> Exercise details: Find all the lines in the material below with the word "addLike", and copy them.
Data: Begin
-- ==== Sys2Proof/Machine/Alu.lean ====
section
/-! DEFINITION. Integer arithmetic, logic, shifts, bit fields and moves (R337, R342, R343, R372 to R376, R382, R387, R404, R408, R412). -/

namespace Sys2Proof.Machine

/-- R372: the exact sum or difference, saturated or wrapped. -/
def addSat (sub uns : Bool) (x y : Word) : Word :=
  let v (w : Word) : Int := if uns then (w.toNat : Int) else w.toInt
  let t := if sub then v x - v y else v x + v y
  BitVec.ofNat 32 (if uns then satN32 t else satI32 t)

/-- R372: IADD and ISUB with their payload. -/
def Cx.addSub (c : Cx) (d a b : BitVec 6) (m sub : Bool) (pf : Option (BitVec 23)) : State :=
  let x := c.reg a.toNat
  let y := c.opB b m
  let r := if pfBit pf 0 then c.map2 d x y (addSat sub (pfBit pf 1))
    else c.short d.toNat (RVal.addLike c.W (if sub then fun p q => p - q else fun p q => p + q) x y)
  r.s

/-- IADD, R372. -/
def execIadd (h : Hdr) (d a b : BitVec 6) (m : Bool) (pf : Option (BitVec 23)) (s : State) : Host.Outcome State Fault Refusal :=
  s.word h ([d.toNat, a.toNat] ++ regsB b m) fun c => c.addSub d a b m false pf

/-- ISUB, R372. -/
def execIsub (h : Hdr) (d a b : BitVec 6) (m : Bool) (pf : Option (BitVec 23)) (s : State) : Host.Outcome State Fault Refusal :=
  s.word h ([d.toNat, a.toNat] ++ regsB b m) fun c => c.addSub d a b m true pf

/-- R372: IADDI's immediate: 7 bits, or 30 with a PFX, sign-extended. -/
def addImm (i : BitVec 7) (pf : Option (BitVec 23)) : Word :=
  match pf with
  | some p => (p ++ i : BitVec 30).signExtend 32
  | none => i.signExtend 32

/-- IADDI, R372. -/
def execIaddi (h : Hdr) (d a : BitVec 6) (i : BitVec 7) (pf : Option (BitVec 23)) (s : State) : Host.Outcome State Fault Refusal :=
  s.word h [d.toNat, a.toNat] fun c =>
    (c.short d.toNat (RVal.addLike c.W (fun p q => p + q) (c.reg a.toNat) (.u (addImm i pf)))).s

/-- IMUL, R374. -/
def execImul (h : Hdr) (d a b : BitVec 6) (m : Bool) (s : State) : Host.Outcome State Fault Refusal :=
  s.word h ([d.toNat, a.toNat] ++ regsB b m) fun c => (c.short d.toNat (RVal.mulLike c.W (c.reg a.toNat) (c.opB b m))).s

/-- R374: the high half of the exact product. -/
def mulHigh (uns : Bool) (x y : Word) : Word :=
  let v (w : Word) : Int := if uns then (w.toNat : Int) else w.toInt
  BitVec.ofInt 32 (v x * v y / 2 ^ 32)

/-- IMULH, R374. -/
def execImulh (h : Hdr) (d a b : BitVec 6) (m : Bool) (pf : Option (BitVec 23)) (s : State) : Host.Outcome State Fault Refusal :=
  s.word h ([d.toNat, a.toNat] ++ regsB b m) fun c => (c.map2 d (c.reg a.toNat) (c.opB b m) (mulHigh (pfBit pf 1))).s

/-- IMAD, R374. -/
def execImad (h : Hdr) (d a b : BitVec 6) (m : Bool) (pf : Option (BitVec 23)) (s : State) : Host.Outcome State Fault Refusal :=
  s.word h ([d.toNat, a.toNat, thirdReg pf d] ++ regsB b m) fun c =>
    (c.short d.toNat (RVal.addLike c.W (fun p q => p + q) (RVal.mulLike c.W (c.reg a.toNat) (c.opB b m)) (c.reg (thirdReg pf d)))).s

/-- R375: the smaller or larger of two words. -/
def minMaxWord (max uns : Bool) (x y : Word) : Word :=
  let less : Bool := if uns then decide (x.toNat < y.toNat) else decide (x.toInt < y.toInt)
  if less != max then x else y

/-- IMIN, R375. -/
def execImin (h : Hdr) (d a b : BitVec 6) (m : Bool) (pf : Option (BitVec 23)) (s : State) : Host.Outcome State Fault Refusal :=
  s.word h ([d.toNat, a.toNat] ++ regsB b m) fun c => (c.map2 d (c.reg a.toNat) (c.opB b m) (minMaxWord false (pfBit pf 1))).s

/-- IMAX, R375. -/
def execImax (h : Hdr) (d a b : BitVec 6) (m : Bool) (pf : Option (BitVec 23)) (s : State) : Host.Outcome State Fault Refusal :=
  s.word h ([d.toNat, a.toNat] ++ regsB b m) fun c => (c.map2 d (c.reg a.toNat) (c.opB b m) (minMaxWord true (pfBit pf 1))).s

/-- R373: the 32-bit second operand of a 64-bit sum: sign-extended, or the immediate. -/
def wideB (m : Bool) (y : Word) : BitVec 64 := if m then y.setWidth 64 else y.signExtend 64

/-- IADDW, R373. -/
def execIaddw (h : Hdr) (d a b : BitVec 6) (m : Bool) (s : State) : Host.Outcome State Fault Refusal :=
  s.word h (pairRegs d ++ pairRegs a ++ regsB b m) fun c =>
    (c.short64 d (c.pairSrc a ++ [c.opB b m]) fun l => c.pair a.toNat l + wideB m ((c.opB b m).get l)).s

/-- ISUBW, R373. -/
def execIsubw (h : Hdr) (d a b : BitVec 6) (m : Bool) (s : State) : Host.Outcome State Fault Refusal :=
  s.word h (pairRegs d ++ pairRegs a ++ regsB b m) fun c =>
    (c.short64 d (c.pairSrc a ++ [c.opB b m]) fun l => c.pair a.toNat l - wideB m ((c.opB b m).get l)).s

/-- SHLW, R412. -/
def execShlw (h : Hdr) (d a b : BitVec 6) (m : Bool) (s : State) : Host.Outcome State Fault Refusal :=
  s.word h (pairRegs d ++ pairRegs a ++ regsB b m) fun c =>
    (c.short64 d (c.pairSrc a ++ [c.opB b m]) fun l =>
      let n := ((c.opB b m).get l).toNat
      if 64 ≤ n then 0 else c.pair a.toNat l <<< n).s

/-- ISETP, R376. -/
def execIsetp (h : Hdr) (p k : BitVec 3) (a b : BitVec 6) (m : Bool) (pf : Option (BitVec 23)) (s : State) : Host.Outcome State Fault Refusal :=
  s.word h ([a.toNat] ++ regsB b m) fun c =>
    let v (w : Word) : Int := if pfBit pf 1 then (w.toNat : Int) else w.toInt
    (c.shortPred p.toNat (maskOf fun l => intCompare k.toNat (v (c.val a.toNat l)) (v ((c.opB b m).get l)))).s

/-- ISETPW, R376. -/
def execIsetpw (h : Hdr) (p k : BitVec 3) (a b : BitVec 6) (m : Bool) (pf : Option (BitVec 23)) (s : State) : Host.Outcome State Fault Refusal :=
  s.word h (pairRegs a ++ pairB b m) fun c =>
    let v (w : BitVec 64) : Int := if pfBit pf 1 then (w.toNat : Int) else w.toInt
    (c.shortPred p.toNat (maskOf fun l => intCompare k.toNat (v (c.pair a.toNat l)) (v (c.pairOpB b m l)))).s

/-- AND, R337. -/
def execAnd (h : Hdr) (d a b : BitVec 6) (m : Bool) (s : State) : Host.Outcome State Fault Refusal :=
  s.word h ([d.toNat, a.toNat] ++ regsB b m) fun c => (c.map2 d (c.reg a.toNat) (c.opB b m) fun x y => x &&& y).s

/-- OR, R337. -/
def execOr (h : Hdr) (d a b : BitVec 6) (m : Bool) (s : State) : Host.Outcome State Fault Refusal :=
  s.word h ([d.toNat, a.toNat] ++ regsB b m) fun c => (c.map2 d (c.reg a.toNat) (c.opB b m) fun x y => x ||| y).s

/-- XOR, R337. -/
def execXor (h : Hdr) (d a b : BitVec 6) (m : Bool) (s : State) : Host.Outcome State Fault Refusal :=
  s.word h ([d.toNat, a.toNat] ++ regsB b m) fun c => (c.map2 d (c.reg a.toNat) (c.opB b m) fun x y => x ^^^ y).s

/-- R382: each result bit is the truth-table bit a + 2b + 4c. -/
def lop3Word (tt : Nat) (x y z : Word) : Word :=
  let bits (p q r : Bool) (w : Word) : Word := if tt.testBit ((if p then 1 else 0) + (if q then 2 else 0) + (if r then 4 else 0)) then w else 0
  let sel (p : Bool) (w : Word) : Word := if p then w else ~~~w
  [(false, false, false), (true, false, false), (false, true, false), (true, true, false),
   (false, false, true), (true, false, true), (false, true, true), (true, true, true)].foldl
    (fun acc t => acc ||| bits t.1 t.2.1 t.2.2 (sel t.1 x &&& sel t.2.1 y &&& sel t.2.2 z)) 0

/-- LOP3, R382. -/
def execLop3 (h : Hdr) (d a b : BitVec 6) (m : Bool) (pf : Option (BitVec 23)) (s : State) : Host.Outcome State Fault Refusal :=
  s.word h ([d.toNat, a.toNat, pfField pf 8 6] ++ regsB b m) fun c =>
    let x := c.reg a.toNat
    let y := c.opB b m
    let z := c.reg (pfField pf 8 6)
    (c.short d.toNat (RVal.perLane c.W [x, y, z] fun l => lop3Word (pfField pf 0 8) (x.get l) (y.get l) (z.get l))).s

/-- SHL, R408. -/
def execShl (h : Hdr) (d a b : BitVec 6) (m : Bool) (s : State) : Host.Outcome State Fault Refusal :=
  s.word h ([d.toNat, a.toNat] ++ regsB b m) fun c => (c.short d.toNat (RVal.shlLike c.W (c.reg a.toNat) (c.opB b m))).s

/-- SHR, R408. -/
def execShr (h : Hdr) (d a b : BitVec 6) (m : Bool) (s : State) : Host.Outcome State Fault Refusal :=
  s.word h ([d.toNat, a.toNat] ++ regsB b m) fun c =>
    (c.map2 d (c.reg a.toNat) (c.opB b m) fun x n => if 32 ≤ n.toNat then 0 else x >>> n.toNat).s

/-- SAR, R408. -/
def execSar (h : Hdr) (d a b : BitVec 6) (m : Bool) (s : State) : Host.Outcome State Fault Refusal :=
  s.word h ([d.toNat, a.toNat] ++ regsB b m) fun c =>
    (c.map2 d (c.reg a.toNat) (c.opB b m) fun x n => x.sshiftRight (min n.toNat 31)).s

/-- R404: rotate left by the count modulo 32. -/
def rotWord (x n : Word) : Word := x.rotateLeft (n.toNat % 32)

/-- ROT, R404. -/
def execRot (h : Hdr) (d a b : BitVec 6) (m : Bool) (s : State) : Host.Outcome State Fault Refusal :=
  s.word h ([d.toNat, a.toNat] ++ regsB b m) fun c => (c.map2 d (c.reg a.toNat) (c.opB b m) rotWord).s

/-- R343: the number of 1 bits. -/
def popcWord (x : Word) : Word := BitVec.ofNat 32 ((List.range 32).countP fun i => x.getLsbD i)

/-- R343: the number of 0 bits above the highest 1 bit. -/
def clzWord (x : Word) : Word := BitVec.ofNat 32 (32 - bitLen x.toNat)

/-- R343: bit i takes bit 31 - i. -/
def brevWord (x : Word) : Word := (List.range 32).foldl (fun k i => if x.getLsbD (31 - i) then k ||| BitVec.ofNat 32 (2 ^ i) else k) 0

/-- POPC, R343. -/
def execPopc (h : Hdr) (d a : BitVec 6) (s : State) : Host.Outcome State Fault Refusal :=
  s.word h [d.toNat, a.toNat] fun c => (c.map1 d (c.reg a.toNat) popcWord).s

/-- CLZ, R343. -/
def execClz (h : Hdr) (d a : BitVec 6) (s : State) : Host.Outcome State Fault Refusal :=
  s.word h [d.toNat, a.toNat] fun c => (c.map1 d (c.reg a.toNat) clzWord).s

/-- BREV, R343. -/
def execBrev (h : Hdr) (d a : BitVec 6) (s : State) : Host.Outcome State Fault Refusal :=
  s.word h [d.toNat, a.toNat] fun c => (c.map1 d (c.reg a.toNat) brevWord).s

/-- R342: position and effective width of a control word. -/
def fieldOf (k : Word) : Nat × Nat :=
  let p := (k.extractLsb' 0 8).toNat
  let w := (k.extractLsb' 8 8).toNat
  (p, if 32 ≤ p then 0 else min w (32 - p))

/-- R342: BFX. -/
def bfxWord (sign : Bool) (x k : Word) : Word :=
  let f := fieldOf k
  let v := x.toNat / 2 ^ f.1 % 2 ^ f.2
  if f.2 = 0 then 0 else if sign then BitVec.ofNat 32 (wrap 32 (signed f.2 v)) else BitVec.ofNat 32 v

/-- R342: BFI. -/
def bfiWord (x k old : Word) : Word :=
  let f := fieldOf k
  let mask : Word := BitVec.ofNat 32 (if f.2 = 0 then 0 else (2 ^ f.2 - 1) * 2 ^ f.1)
  (old &&& ~~~mask) ||| ((x <<< f.1) &&& mask)

/-- BFX, R342. -/
def execBfx (h : Hdr) (d a b : BitVec 6) (m : Bool) (s : State) : Host.Outcome State Fault Refusal :=
  s.word h [d.toNat, a.toNat, b.toNat] fun c => (c.map2 d (c.reg a.toNat) (c.reg b.toNat) (bfxWord m)).s

/-- BFI, R342. -/
def execBfi (h : Hdr) (d a b : BitVec 6) (pf : Option (BitVec 23)) (s : State) : Host.Outcome State Fault Refusal :=
  s.word h [d.toNat, a.toNat, b.toNat, thirdReg pf d] fun c =>
    let x := c.reg a.toNat
    let k := c.reg b.toNat
    let z := c.reg (thirdReg pf d)
    (c.short d.toNat (RVal.perLane c.W [x, k, z] fun l => bfiWord (x.get l) (k.get l) (z.get l))).s

/-- MOV, R387. -/
def execMov (h : Hdr) (d a : BitVec 6) (s : State) : Host.Outcome State Fault Refusal :=
  s.word h [d.toNat, a.toNat] fun c => (c.short d.toNat (c.reg a.toNat)).s

/-- R387: MOVI's immediate: 13 bits sign-extended, or 32 bits with a PFX. -/
def movImm (i : BitVec 13) (pf : Option (BitVec 23)) : Word :=
  match pf with
  | some p => (p.extractLsb' 0 19 ++ i : BitVec 32)
  | none => i.signExtend 32

/-- MOVI, R387. -/
def execMovi (h : Hdr) (d : BitVec 6) (i : BitVec 13) (pf : Option (BitVec 23)) (s : State) : Host.Outcome State Fault Refusal :=
  s.word h [d.toNat] fun c => (c.short d.toNat (.u (movImm i pf))).s

/-- NOP, R391: no effect. -/
def execNop (h : Hdr) (s : State) : Host.Outcome State Fault Refusal := s.word h [] fun c => c.s

/-- PFX, R397: no effect of its own. -/
def execPfx (_hi : BitVec 4) (_lo : BitVec 19) (s : State) : Host.Outcome State Fault Refusal := .next s

end Sys2Proof.Machine
end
Data: End
> Output of the exercise:
    else c.short d.toNat (RVal.addLike c.W (if sub then fun p q => p - q else fun p q => p + q) x y)
    (c.short d.toNat (RVal.addLike c.W (fun p q => p + q) (c.reg a.toNat) (.u (addImm i pf)))).s
    (c.short d.toNat (RVal.addLike c.W (fun p q => p + q) (RVal.mulLike c.W (c.reg a.toNat) (c.opB b m)) (c.reg (thirdReg pf d)))).s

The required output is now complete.